### [TASK DIRECTIONS]
Go through the data from its first line and retype each line, stopping once the line containing "(x.cls = 2 → x.state = .admitted →" has been retyped.

*** Opening of INFORMATION PROVIDED ***

/-- The other messages of a CXL occupant. CacheFlushed is answered GO-I; an unlisted request is answered with an error and makes the
site retrain; a snoop response is counted off as at a Gelja site; an observed grant ends its transaction; a CXL.mem response ends
the hub's own request; CXL.io reads and writes that pass the crust enter the network, and an MSI is discarded and counted as a
violation. (Rests on log entry 54.) -/
def Obligations.CxlMessages : Prop :=
  ∀ (n : Fin 18) (m : CxlMsg) (s : State), Canon s → Settled s →
    let e := evenOf s n.val
    let x := s.site e
    let say := fun (op : String) (t : State) => Emit.cxl e op m.tag.toNat m.addr.toNat [] false ∈ t.out
    (x.cls = 2 → x.state = .admitted →
      (exec (.cxlCacheflushed n m) s = .next (s.emit (.cxl e "GO-I" m.tag.toNat m.addr.toNat [] false))) ∧
      (x.errTicks = [] → ∃ t, exec (.cxlUnlistedD2h n m) s = .next t ∧ say (if m.data.isEmpty then "GO-Err" else "GO_ERR_WritePull") t ∧
        (t.site e).state = .retrain ∧ t.mem = s.mem) ∧
      (∀ (rsp : CxlSnpRsp) line q, x.snoops.find? (fun k => k.1 == m.tag.toNat) = some (m.tag.toNat, line) →
        Tab.get none s.home.txns line = some q → q.wait = .snoops → q.snoop.getLsbD e = true → putBit q.snoop e false ≠ 0 → x.snpQ = [] →
        (s.hline line).pres.getLsbD e = true → s.home.queue = [] → snpData rsp = false → q.req.op ≠ .rdShared → q.req.op ≠ .rdCur →
        ∃ t, exec (.cxlSnoopResponse n rsp m) s = .next t ∧ (t.site e).snoops = x.snoops.filter (fun k => k.1 != m.tag.toNat) ∧
          t.home.lines = Tab.set {} s.home.lines line (HLine.without (s.hline line) e) ∧
          t.home.txns = Tab.set none s.home.txns line (some { q with snoop := putBit q.snoop e false, wbp := putBit q.wbp e false }) ∧
          t.mem = s.mem) ∧
      (∀ (rsp : CxlSnpRsp) line q, x.snoops.find? (fun k => k.1 == m.tag.toNat) = some (m.tag.toNat, line) →
        Tab.get none s.home.txns line = some q → q.wait = .snoops → q.snoop.getLsbD e = true → putBit q.snoop e false ≠ 0 → x.snpQ = [] →
        s.home.queue = [] → snpData rsp = true → LineOpen line (snoopAddr x line).2 s → m.data.length = 64 →
        ∃ t, exec (.cxlSnoopResponse n rsp m) s = .next t ∧ (t.site e).snoops = x.snoops.filter (fun k => k.1 != m.tag.toNat) ∧
          (∀ i < 64, t.mem.byte (line * 64 + i) = m.data.getD i 0) ∧ ∀ a, a / 64 ≠ line → t.mem.byte a = s.mem.byte a)) ∧
    (∀ (tag : BitVec 12) line q, x.goWait.find? (fun k => k.1 == tag.toNat) = some (tag.toNat, line) →
      Tab.get none s.home.txns line = some q → q.wait = .ack → q.req.site = some e → s.home.queue = [] →
      ∃ t, exec (.cxlGoAcked n tag) s = .next t ∧ (t.site e).goWait = x.goWait.filter (fun k => k.1 != tag.toNat) ∧
        t.home.txns = Tab.set none s.home.txns line none ∧ t.home.lines = s.home.lines ∧ t.mem = s.mem) ∧
    (∀ (tag : BitVec 12) (data : List Byte) (poison : Bool) o r, isCxl x = true → x.outs.find? (fun o => o.tag == tag.toNat) = some o →
      s.reqOf o.req = some r → ∃ t, exec (.cxlMemResponse n tag data poison) s = .next t ∧ (t.site e).outs = x.outs.erase o ∧ t.mem = s.mem ∧
        t.noc.resps = s.noc.resps ++ [{ tag := o.req, data := (data.drop (r.addr % 64)).take r.len, poison := o.rd && poison, refused := false }]) ∧
    (isCxl x = true → x.state = .admitted → x.flushing = false → x.owner.isSome = true →
      (∀ pa, crustCheck x .read (defaultCtx x) m.addr.toNat = .ok pa → Calm 9 s → ∃ t r, exec (.cxlIoRequest n .memRd m) s = .next t ∧
        t.noc.reqs = s.noc.reqs ++ [r] ∧ r.who = .site e ∧ r.write = false ∧ r.addr = pa ∧ r.len = 64 - pa % 64 ∧
        r.use = .site e m.tag.toNat 0x80 ∧ r.tag = s.noc.nextTag ∧ t.mem = s.mem) ∧
      (∀ pa, crustCheck x .write (defaultCtx x) m.addr.toNat = .ok pa → Calm 9 s → ∃ t r, exec (.cxlIoRequest n .memWr m) s = .next t ∧
        t.noc.reqs = s.noc.reqs ++ [r] ∧ r.who = .site e ∧ r.write = true ∧ r.addr = pa ∧ r.data = m.data ∧ r.len = m.data.length ∧
        r.use = .site e m.tag.toNat 0x81 ∧ r.tag = s.noc.nextTag ∧ t.mem = s.mem) ∧
      (Calm 16 s → ∃ t, exec (.cxlIoRequest n .msi m) s = .next t ∧ (t.site e).crustN = satInc x.crustN ∧ t.noc.reqs = s.noc.reqs ∧
        t.mem = s.mem))

/-! ### Step links and collectives -/

/-- Training, retraining and fences of a step-link port. Enough lanes, those of the defect map left out, bring a training port UP with
full credits and nothing of an earlier link, and a retrained one UP with what it held; fewer lanes than before set DEGRADED; too few
lanes, or no end in time, fence the port with reason LINK; another peer fences it with reason PEER. The package's own identity goes
to the peer. A loss of signal or the register's request retrains an UP port. A fence of an UP port and re-admissions wait for the
proofs of the running partitions that use the port; in another state a fence does nothing. A lost SerDes reference fences the ports
of its cluster that are in use. (Rests on log entry 55.) -/
def Obligations.LinkTraining : Prop :=
  ∀ (p : Fin 8) (s : State), Canon s →
    let q := s.port p.val
    (∀ tr0 : Training, minLanes s p.val ≤ popcount 4 (unlisted s p.val tr0).lanes.toNat →
      let tr := unlisted s p.val tr0
      let up := { q with state := .up, lanes := tr.lanes, polarity := tr.polarity, laneMap := tr.laneMap, peerId := tr.peerId, peerPort := tr.peerPort, peerOk := true, latency := tr.latency, owed := [] }
      (q.state = .training → ∃ t, exec (.stlTrainingDone p tr0) s = .next t ∧ t.port p.val = { up with credits := fullCredits s p.val, replay := [], resend := [], txq := [], rx := [] } ∧
        Emit.control p.val (mkBlock [0x13#8, tr.lanes.zeroExtend 8]) ∈ t.out ∧ Emit.identity p.val s.lcs.otp.serial p.val ∈ t.out ∧ t.mem = s.mem) ∧
      (q.state = .retrain → PortEmpty q → tr.peerId = q.peerId → Calm 14 s → ∃ t, exec (.stlRetrainDone p tr0) s = .next t ∧ t.port p.val = up ∧
        Emit.identity p.val s.lcs.otp.serial p.val ∈ t.out ∧ t.mem = s.mem ∧
        (popcount 4 tr.lanes.toNat < popcount 4 q.lanes.toNat → FaultSet 14 2 t))) ∧
    (∀ tr0 : Training, NoOps s → Calm 14 s →
      let tr := unlisted s p.val tr0
      (q.state = .training → popcount 4 tr.lanes.toNat < minLanes s p.val → ∃ t, exec (.stlTrainingDone p tr0) s = .next t ∧ PortFenced p.val false t) ∧
      (q.state = .retrain → tr.peerId ≠ q.peerId → ∃ t, exec (.stlRetrainDone p tr0) s = .next t ∧ PortFenced p.val true t) ∧
      (q.state = .retrain → tr.peerId = q.peerId → popcount 4 tr.lanes.toNat < minLanes s p.val →
        ∃ t, exec (.stlRetrainDone p tr0) s = .next t ∧ PortFenced p.val false t)) ∧
    (NoOps s → Calm 14 s →
      (q.state = .training → ∃ t, exec (.stlTrainingTimeout p) s = .next t ∧ PortFenced p.val false t ∧ t.mem = s.mem) ∧
      (q.state = .retrain → ∃ t, exec (.stlRetrainTimeout p) s = .next t ∧ PortFenced p.val false t ∧ t.mem = s.mem)) ∧
    (q.state = .up →
      (∃ t, exec (.stlLinkLoss p) s = .next t ∧ t.port p.val = { q with state := .retrain } ∧ t.mem = s.mem) ∧
      (∃ t, exec (.stlPortRetrain p) s = .next t ∧ t.port p.val = { q with state := .retrain } ∧ t.mem = s.mem) ∧
      (∃ t, exec (.stlPortFence p) s = .next t ∧ t.mem = s.mem ∧
        (if portUsers s p.val = [] then t.port p.val = { q with state := .fenced, peerBad := false, fenceWait := [] }
         else t.port p.val = { q with fenceWait := portUsers s p.val }))) ∧
    (q.state ≠ .up → ∃ t, exec (.stlPortFence p) s = .next t ∧ t.ports = s.ports ∧ t.mem = s.mem) ∧
    (q.state = .fenced → ∃ t, exec (.stlPortReadmit p) s = .next t ∧ t.mem = s.mem ∧
      (if portUsers s p.val = [] then t.port p.val = { q with state := .training, peerBad := false, readmWait := [] }
       else t.port p.val = { q with readmWait := portUsers s p.val })) ∧
    (q.state ≠ .fenced → Calm 14 s → ∃ t, exec (.stlPortReadmit p) s = .next t ∧ FaultSet 14 0 t ∧ t.ports = s.ports) ∧
    (∀ east, p.val / 4 = (if east then 1 else 0) → NoOps s → Logs 8 s → Logs 14 s → ∃ t, exec (.serdesRefclkLost east) s = .next t ∧
      (if east then t.pwr.refE = false else t.pwr.refW = false ∧ FaultSet 8 5 t) ∧
      (q.state ≠ .off → q.state ≠ .fenced → PortFenced p.val false t))
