-- ==== Sys2Proof/Laws/Tab.lean ====
section
/-! SUPPORT. Laws of sparse tables: what a table reads after a write, and that every operation keeps the canonical form. -/
namespace Sys2Proof

theorem Tab.wfFrom_mono {α : Type} [DecidableEq α] {d : α} {lo hi : Nat} (h : lo ≤ hi) :
    ∀ {t : Tab α}, Tab.wfFrom d hi t = true → Tab.wfFrom d lo t = true
  | [], _ => rfl
  | (j, v) :: t, w => by
    simp only [Tab.wfFrom, Bool.and_eq_true, decide_eq_true_eq] at w ⊢
    exact ⟨⟨by omega, w.1.2⟩, w.2⟩

theorem Tab.wfFrom_rises {α : Type} [DecidableEq α] {d : α} : ∀ {t : Tab α} {lo : Nat}, Tab.wfFrom d lo t = true →
    Tab.risesFrom lo t = true
  | [], _, _ => rfl
  | (j, v) :: t, lo, w => by
    simp only [Tab.wfFrom, Tab.risesFrom, Bool.and_eq_true, decide_eq_true_eq] at w ⊢
    exact ⟨w.1.1, Tab.wfFrom_rises w.2⟩

/-- A canonical table's keys rise. -/
theorem Tab.wf_rises {α : Type} [DecidableEq α] {d : α} {t : Tab α} (w : Tab.wf d t = true) : Tab.rises t = true := Tab.wfFrom_rises w

theorem Tab.rises_mono {α : Type} {lo hi : Nat} (h : lo ≤ hi) : ∀ {t : Tab α}, Tab.risesFrom hi t = true → Tab.risesFrom lo t = true
  | [], _ => rfl
  | (j, v) :: t, w => by
    simp only [Tab.risesFrom, Bool.and_eq_true, decide_eq_true_eq] at w ⊢
    exact ⟨by omega, w.2⟩

theorem Tab.get_below {α : Type} {d : α} {lo k : Nat} (h : k < lo) :
    ∀ {t : Tab α}, Tab.risesFrom lo t = true → Tab.get d t k = d
  | [], _ => rfl
  | (j, v) :: t, w => by
    simp only [Tab.risesFrom, Bool.and_eq_true, decide_eq_true_eq] at w
    have h1 : j ≠ k := by omega
    have h2 : k < j := by omega
    simp [Tab.get, h1, h2]

theorem Tab.get_put_same {α : Type} (d : α) (k : Nat) (v : α) : ∀ t : Tab α, Tab.get d (Tab.put t k v) k = v
  | [] => by simp [Tab.put, Tab.get]
  | (j, w) :: t => by
    by_cases h1 : j = k
    · simp [Tab.put, Tab.get, h1]
    · by_cases h2 : k < j
      · simp [Tab.put, Tab.get, h1, h2]
      · simp [Tab.put, Tab.get, h1, h2, Tab.get_put_same d k v t]

theorem Tab.get_put_other {α : Type} (d : α) {k n : Nat} (h : n ≠ k) (v : α) :
    ∀ t : Tab α, Tab.get d (Tab.put t k v) n = Tab.get d t n
  | [] => by
    have h' : k ≠ n := fun e => h e.symm
    by_cases h2 : n < k <;> simp [Tab.put, Tab.get, h', h2]
  | (j, w) :: t => by
    have h' : k ≠ n := fun e => h e.symm
    by_cases h1 : j = k
    · subst h1; simp [Tab.put, Tab.get, h']
    · by_cases h2 : k < j
      · by_cases h3 : n < k
        · have h4 : j ≠ n := by omega
          have h5 : n < j := by omega
          simp [Tab.put, Tab.get, h1, h2, h', h3, h4, h5]
        · simp [Tab.put, Tab.get, h1, h2, h', h3]
      · simp [Tab.put, Tab.get, h1, h2, Tab.get_put_other d h v t]

theorem Tab.get_del_same {α : Type} {d : α} {k : Nat} :
    ∀ {t : Tab α} {lo : Nat}, Tab.risesFrom lo t = true → Tab.get d (Tab.del t k) k = d
  | [], _, _ => rfl
  | (j, v) :: t, lo, w => by
    simp only [Tab.risesFrom, Bool.and_eq_true, decide_eq_true_eq] at w
    by_cases h1 : j = k
    · subst h1; simpa [Tab.del] using Tab.get_below (Nat.lt_succ_self j) w.2
    · by_cases h2 : k < j
      · simp [Tab.del, Tab.get, h1, h2]
      · simpa [Tab.del, Tab.get, h1, h2] using Tab.get_del_same w.2

theorem Tab.get_del_other {α : Type} {d : α} {k n : Nat} (h : n ≠ k) :
    ∀ {t : Tab α} {lo : Nat}, Tab.risesFrom lo t = true → Tab.get d (Tab.del t k) n = Tab.get d t n
  | [], _, _ => rfl
  | (j, v) :: t, lo, w => by
    simp only [Tab.risesFrom, Bool.and_eq_true, decide_eq_true_eq] at w
    have h' : k ≠ n := fun e => h e.symm
    by_cases h1 : j = k
    · subst h1
      by_cases h2 : n < j
      · simpa [Tab.del, Tab.get, h', h2] using Tab.get_below (Nat.lt_succ_of_lt h2) w.2
      · simp [Tab.del, Tab.get, h', h2]
    · by_cases h2 : k < j
      · simp [Tab.del, h1, h2]
      · by_cases h3 : j = n
        · subst h3; simp [Tab.del, Tab.get, h1, h2]
        · by_cases h4 : n < j
          · simp [Tab.del, Tab.get, h1, h2, h3, h4]
          · simpa [Tab.del, Tab.get, h1, h2, h3, h4] using Tab.get_del_other h w.2

/-- A table reads what was written to it. -/
theorem Tab.get_set_rises {α : Type} [DecidableEq α] {d : α} {t : Tab α} (w : Tab.rises t = true) (k : Nat) (v : α) :
    Tab.get d (Tab.set d t k v) k = v := by
  by_cases h : v = d
  · simpa [Tab.set, h] using Tab.get_del_same w
  · simp [Tab.set, h, Tab.get_put_same]

/-- A write changes no other key, whatever the default of either key. -/
theorem Tab.get_set_rises_other {α : Type} [DecidableEq α] {d e : α} {t : Tab α} (w : Tab.rises t = true) {k n : Nat} (h : n ≠ k)
    (v : α) : Tab.get e (Tab.set d t k v) n = Tab.get e t n := by
  by_cases hv : v = d
  · simpa [Tab.set, hv] using Tab.get_del_other h w
  · simp [Tab.set, hv, Tab.get_put_other e h]

theorem Tab.get_set_same {α : Type} [DecidableEq α] {d : α} {t : Tab α} (w : Tab.wf d t = true) (k : Nat) (v : α) :
    Tab.get d (Tab.set d t k v) k = v := Tab.get_set_rises (Tab.wf_rises w) k v

theorem Tab.get_set_other {α : Type} [DecidableEq α] {d : α} {t : Tab α} (w : Tab.wf d t = true) {k n : Nat} (h : n ≠ k)
    (v : α) : Tab.get d (Tab.set d t k v) n = Tab.get d t n := Tab.get_set_rises_other (Tab.wf_rises w) h v

theorem Tab.rises_put {α : Type} {k : Nat} {v : α} :
    ∀ {t : Tab α} {lo : Nat}, lo ≤ k → Tab.risesFrom lo t = true → Tab.risesFrom lo (Tab.put t k v) = true
  | [], lo, h, _ => by simp [Tab.put, Tab.risesFrom, h]
  | (j, w) :: t, lo, h, hw => by
    simp only [Tab.risesFrom, Bool.and_eq_true, decide_eq_true_eq] at hw
    by_cases h1 : j = k
    · subst h1; simp [Tab.put, Tab.risesFrom, h, hw.2]
    · by_cases h2 : k < j
      · have : k + 1 ≤ j := h2
        simp [Tab.put, Tab.risesFrom, h1, h2, h, hw.2, this]
      · have : j + 1 ≤ k := by omega
        simp [Tab.put, Tab.risesFrom, h1, h2, hw.1, Tab.rises_put this hw.2]

theorem Tab.rises_del {α : Type} {k : Nat} : ∀ {t : Tab α} {lo : Nat}, Tab.risesFrom lo t = true → Tab.risesFrom lo (Tab.del t k) = true
  | [], _, _ => rfl
  | (j, w) :: t, lo, hw => by
    have hw' := hw
    simp only [Tab.risesFrom, Bool.and_eq_true, decide_eq_true_eq] at hw
    by_cases h1 : j = k
    · subst h1; simpa [Tab.del] using Tab.rises_mono (Nat.le_succ_of_le hw.1) hw.2
    · by_cases h2 : k < j
      · simpa [Tab.del, h1, h2] using hw'
      · simp [Tab.del, Tab.risesFrom, h1, h2, hw.1, Tab.rises_del hw.2]

/-- A write keeps the keys rising. -/
theorem Tab.rises_set {α : Type} [DecidableEq α] {d : α} {t : Tab α} (w : Tab.rises t = true) (k : Nat) (v : α) :
    Tab.rises (Tab.set d t k v) = true := by
  by_cases h : v = d
  · simpa [Tab.set, h, Tab.rises] using Tab.rises_del w
  · simpa [Tab.set, h, Tab.rises] using Tab.rises_put (Nat.zero_le k) w

theorem Tab.wfFrom_put {α : Type} [DecidableEq α] {d v : α} (hv : v ≠ d) {k : Nat} :
    ∀ {t : Tab α} {lo : Nat}, lo ≤ k → Tab.wfFrom d lo t = true → Tab.wfFrom d lo (Tab.put t k v) = true
  | [], lo, h, _ => by simp [Tab.put, Tab.wfFrom, h, hv]
  | (j, w) :: t, lo, h, hw => by
    simp only [Tab.wfFrom, Bool.and_eq_true, decide_eq_true_eq] at hw
    by_cases h1 : j = k
    · subst h1; simp [Tab.put, Tab.wfFrom, h, hv, hw.2]
    · by_cases h2 : k < j
      · have : k + 1 ≤ j := h2
        simp [Tab.put, Tab.wfFrom, h1, h2, h, hv, hw.1.2, hw.2, this]
      · have : j + 1 ≤ k := by omega
        simp [Tab.put, Tab.wfFrom, h1, h2, hw.1.1, hw.1.2, Tab.wfFrom_put hv this hw.2]

theorem Tab.wfFrom_del {α : Type} [DecidableEq α] {d : α} {k : Nat} :
    ∀ {t : Tab α} {lo : Nat}, Tab.wfFrom d lo t = true → Tab.wfFrom d lo (Tab.del t k) = true
  | [], _, _ => rfl
  | (j, w) :: t, lo, hw => by
    have hw' := hw
    simp only [Tab.wfFrom, Bool.and_eq_true, decide_eq_true_eq] at hw
    by_cases h1 : j = k
    · subst h1; simpa [Tab.del] using Tab.wfFrom_mono (Nat.le_succ_of_le hw.1.1) hw.2
    · by_cases h2 : k < j
      · simpa [Tab.del, h1, h2] using hw'
      · simp [Tab.del, Tab.wfFrom, h1, h2, hw.1.1, hw.1.2, Tab.wfFrom_del hw.2]

/-- A write keeps the canonical form. -/
theorem Tab.wf_set {α : Type} [DecidableEq α] {d : α} {t : Tab α} (w : Tab.wf d t = true) (k : Nat) (v : α) :
    Tab.wf d (Tab.set d t k v) = true := by
  by_cases h : v = d
  · simpa [Tab.set, h, Tab.wf] using Tab.wfFrom_del w
  · simpa [Tab.set, h, Tab.wf] using Tab.wfFrom_put h (Nat.zero_le k) w

theorem Tab.wf_upd {α : Type} [DecidableEq α] {d : α} {t : Tab α} (w : Tab.wf d t = true) (k : Nat) (f : α → α) :
    Tab.wf d (Tab.upd d t k f) = true := Tab.wf_set w k _

theorem Tab.wfFrom_mapV {α : Type} [DecidableEq α] {d : α} {f : Nat → α → α} :
    ∀ {t : Tab α} {lo : Nat}, Tab.wfFrom d lo t = true → Tab.wfFrom d lo (Tab.mapV d f t) = true
  | [], _, _ => rfl
  | (j, v) :: t, lo, w => by
    simp only [Tab.wfFrom, Bool.and_eq_true, decide_eq_true_eq] at w
    have h := Tab.wfFrom_mapV (f := f) w.2
    by_cases hd : f j v = d
    · simpa [Tab.mapV, hd] using Tab.wfFrom_mono (Nat.le_succ_of_le w.1.1) h
    · simp [Tab.mapV, hd, Tab.wfFrom, w.1.1, h]

/-- Changing every value keeps the canonical form. -/
theorem Tab.wf_mapV {α : Type} [DecidableEq α] {d : α} {t : Tab α} (w : Tab.wf d t = true) (f : Nat → α → α) :
    Tab.wf d (Tab.mapV d f t) = true := Tab.wfFrom_mapV w

theorem Tab.wfFrom_keep {α : Type} [DecidableEq α] {d : α} {p : Nat → Bool} :
    ∀ {t : Tab α} {lo : Nat}, Tab.wfFrom d lo t = true → Tab.wfFrom d lo (Tab.keep p t) = true
  | [], _, _ => rfl
  | (j, v) :: t, lo, w => by
    simp only [Tab.wfFrom, Bool.and_eq_true, decide_eq_true_eq] at w
    have h := Tab.wfFrom_keep (p := p) w.2
    by_cases hp : p j = true
    · simpa [Tab.keep, hp, Tab.wfFrom, w.1.1, w.1.2] using h
    · simpa [Tab.keep, hp] using Tab.wfFrom_mono (Nat.le_succ_of_le w.1.1) h

/-- Dropping entries keeps the canonical form. -/
theorem Tab.wf_keep {α : Type} [DecidableEq α] {d : α} {t : Tab α} (w : Tab.wf d t = true) (p : Nat → Bool) :
    Tab.wf d (Tab.keep p t) = true := Tab.wfFrom_keep w

theorem Tab.wf_nil {α : Type} [DecidableEq α] (d : α) : Tab.wf d ([] : Tab α) = true := rfl

/-- Writing a list of entries keeps the canonical form. -/
theorem Tab.wf_foldl {α β : Type} [DecidableEq α] {d : α} {f : Tab α → β → Tab α}
    (hf : ∀ t b, Tab.wf d t = true → Tab.wf d (f t b) = true) :
    ∀ (l : List β) {t : Tab α}, Tab.wf d t = true → Tab.wf d (l.foldl f t) = true
  | [], _, w => w
  | b :: l, t, w => Tab.wf_foldl hf l (hf t b w)

end Sys2Proof
end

*** Close of INFORMATION PROVIDED ***

### [YOUR RESPONSE]
/-- The other messages of a CXL occupant. CacheFlushed is answered GO-I; an unlisted request is answered with an error and makes the
site retrain; a snoop response is counted off as at a Gelja site; an observed grant ends its transaction; a CXL.mem response ends
the hub's own request; CXL.io reads and writes that pass the crust enter the network, and an MSI is discarded and counted as a
violation. (Rests on log entry 54.) -/
def Obligations.CxlMessages : Prop :=
  ∀ (n : Fin 18) (m : CxlMsg) (s : State), Canon s → Settled s →
    let e := evenOf s n.val
    let x := s.site e
    let say := fun (op : String) (t : State) => Emit.cxl e op m.tag.toNat m.addr.toNat [] false ∈ t.out
    (x.cls = 2 → x.state = .admitted →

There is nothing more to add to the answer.